The parallel joint variant calling step is implemented through Spark SQL, using a similar architecture to our DNASeq and TNSeq pipelines. Specifically, we bin all of the input genotypes/reference models from the gVCF files into contiguous regions of the reference genome. Within each bin, we then sort the data by reference position and sample ID. We then directly invoke the joint genotyping algorithm from the GATK4’s GenotypeGVCFs tool over the sorted iterator for the genomic bin. We then save this data out to a Delta table, and optionally as a VCF file. For more detail on the technical implementation, see our Spark Summit 2019 talk.

Benchmarking

To benchmark our approach, we used the low-coverage WGS data from the 1000 Genomes project for scale testing, and data from the Genome-in-a-Bottle consortium for accuracy benchmarking. To generate input gVCF files, we aligned and called variants using our DNASeq pipeline. Figure 3 demonstrates that our approach is efficiently scalable with both dataset and cluster size. With this architecture, we are able to jointly call variants across the 2,504 sample whole genome sequencing data from the 1000 Genomes Project in 79 hours on 13 c5.9xlarge machines. To date, we have worked with customers to scale this pipeline across projects with more than 3,000 whole genome samples.

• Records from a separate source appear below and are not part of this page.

/-- Settles O54: the window, then the length, decide about a load; a load closes the window, and so does a cycle. -/
theorem loadInstallsOnceBeforeFirstCycle : Obligations.LoadInstallsOnceBeforeFirstCycle := by
  intro s p
  refine ⟨fun hopen hlen => ?accepted, fun hopen hlen => ?tooLong, fun hrun t ht => ?late⟩
  case accepted =>
    have hload := (load_next_iff p s _).2 ⟨hopen, (Memory.wf_iff p).2 hlen, rfl⟩
    exact ⟨_, hload, rfl, rfl, fun _ => rfl, rfl, load_of_window_closed rfl⟩
  case tooLong =>
    apply load_of_too_long hopen
    rw [Bool.eq_false_iff, Ne, Memory.wf_iff]
    exact Nat.not_le.2 hlen
  case late =>
    obtain ⟨_, _, hclosed⟩ := (cycleEnds_of_step hrun ht).frame
    exact load_of_window_closed hclosed p

/-! ## The STATUS codes -/

/-- The status that a STATUS code stands for (rule R135); the unused codes 6 and 7 read as the last one. -/
def statusOfCode (c : BitVec 3) : Status :=
  match c.toNat with
  | 0 => .running
  | 1 => .halted
  | 2 => .faulted .outOfBounds
  | 3 => .faulted .divisionByZero
  | 4 => .faulted .undefinedOpcode
  | _ => .faulted .illegalRegister

theorem statusOfCode_code (a : Status) : statusOfCode a.code = a := by
  cases a with
  | running | halted => rfl
  | faulted c => cases c with
    | outOfBounds | divisionByZero | undefinedOpcode | illegalRegister => rfl

theorem Status.code_le_five (a : Status) : a.code.toNat ≤ 5 := by
  cases a with
  | running | halted => decide
  | faulted c => cases c with
    | outOfBounds | divisionByZero | undefinedOpcode | illegalRegister => decide

/-- Settles O57: a code tells its status because the status can be read back from it. -/
theorem statusCodesAreDistinct : Obligations.StatusCodesAreDistinct :=
  ⟨fun _ _ h => (show Function.LeftInverse statusOfCode Status.code from statusOfCode_code).injective h, Status.code_le_five,
    rfl, rfl, rfl, rfl, rfl, rfl⟩

/-! ## run as iterated steps -/

theorem stepTimes_succ_of_step {s t : State} (h : step s = .next t) (k : Nat) : stepTimes (k + 1) s = stepTimes k t := by
  rw [stepTimes, h]

theorem exists_step_of_stepTimes_succ {s t : State} {k : Nat} (h : stepTimes (k + 1) s = .next t) :
    ∃ u, step s = .next u ∧ stepTimes k u = .next t := by
  rw [stepTimes] at h
  split at h
  case h_1 u hu => exact ⟨u, hu, h⟩
  all_goals cases h

theorem stepTimes_terminal {s : State} (h : s.terminal = true) (k : Nat) : stepTimes k s = .next s := by
  induction k with
  | zero => rfl
  | succ k ih => rw [stepTimes_succ_of_step (step_terminal h), ih]

theorem running_or_terminal (s : State) : s.status = .running ∨ s.terminal = true := by
  cases h : s.status with
  | running => exact .inl rfl
  | halted | faulted => exact .inr (by rw [State.terminal, h])

/-- Settles O55: in status Running the loop makes the same step, and in a terminal one both stay. -/
theorem runIsIteratedStep : Obligations.RunIsIteratedStep := by
  intro k
  induction k with
  | zero => exact fun _ => rfl
  | succ k ih =>
    intro s
    rcases running_or_terminal s with hrun | hterm
    · cases h : step s with
      | next t => rw [runFor_succ_of_step hrun h, stepTimes_succ_of_step h, ih]
      | fault f => exact nomatch f
      | refused r => simp only [runFor, stepTimes, hrun, h]
    · rw [runFor_terminal hterm, stepTimes_terminal hterm]

/-! ## The end of a run -/

theorem stepTimes_add {s t : State} {j : Nat} (h : stepTimes j s = .next t) (k : Nat) :
    stepTimes (j + k) s = stepTimes k t := by
  induction j generalizing s with
  | zero =>
    cases h
    rw [Nat.zero_add]
  | succ j ih =>
    obtain ⟨u, hu, hj⟩ := exists_step_of_stepTimes_succ h
    rw [Nat.succ_add, stepTimes_succ_of_step hu, ih hj]

theorem stepTimes_completes {s : State} (hwf : s.prog.wf = true) (k : Nat) : ∃ t, stepTimes k s = .next t := by
  induction k generalizing s with
  | zero => exact ⟨s, rfl⟩
  | succ k ih =>
    obtain ⟨t, ht⟩ := step_completes hwf
    obtain ⟨hprog, _⟩ := stepKeepsProgramAndStack s t ht
    rw [stepTimes_succ_of_step ht]
    exact ih (hprog ▸ hwf)

theorem terminal_of_ne_running {s : State} (h : s.status ≠ .running) : s.terminal = true :=
  (running_or_terminal s).resolve_left h

/-- A run that has returned stays where it is, however many more steps are allowed. -/
theorem stepTimes_of_le {s t : State} {j k : Nat} (hjk : j ≤ k) (h : stepTimes j s = .next t) (ht : t.status ≠ .running) :
    stepTimes k s = .next t := by
  obtain ⟨d, rfl⟩ := Nat.exists_eq_add_of_le hjk
  rw [stepTimes_add h, stepTimes_terminal (terminal_of_ne_running ht)]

Figure 3: Strong scaling (left) was evaluated by holding the input data constant at 10 samples and increasing the number of executors. Weak scaling (right) was evaluated by holding the cluster size fixed at 13 i3.8xlarge workers and increasing the number of gVCFs processed.

Running with default settings, the pipeline is highly concordant with the GATK4 joint variant calling pipeline on the HG002, HG003 and HG004 trio. Table 3 describes concordance at the variant and genotype level when comparing our pipeline against the “ground truth” of the GATK4 WDL workflow for joint genotyping. Variant concordance implies that the same variant was called across both tools; a variant called by our joint genotyper only is a false positive, while a variant called only by the GATK GenotypeGVCFs workflow is a false negative. Genotype concordance is computed across all variants that were called by both tools. A genotype call is treated as a false positive relative to the GATK if the count of called alternate alleles increased in our pipeline, and as a false negative if the count of called alternate alleles decreased.

Table 3: Concordance Statistics Comparing Open-source GATK4  vs. Databricks for Joint Genotyping Workflows

Precision Recall
Variant 99.9985% 99.9982%
Genotype 99.9988% 99.9992%

The discordant calls generally occur at locations in the genome that have a high number of observed alleles in the input gVCF files. At these sites, the GATK discards some alternate alleles to reduce the cost of re-genotyping. However, the alleles eliminated in this process depends on the sequence that variants are read. Our approach is to list the alternate alleles in the lexicographical order of the sample names prior to pruning. This approach ensures that the output variant calls are consistent given the same sample names and variant sites, regardless of how the computation is parallelized.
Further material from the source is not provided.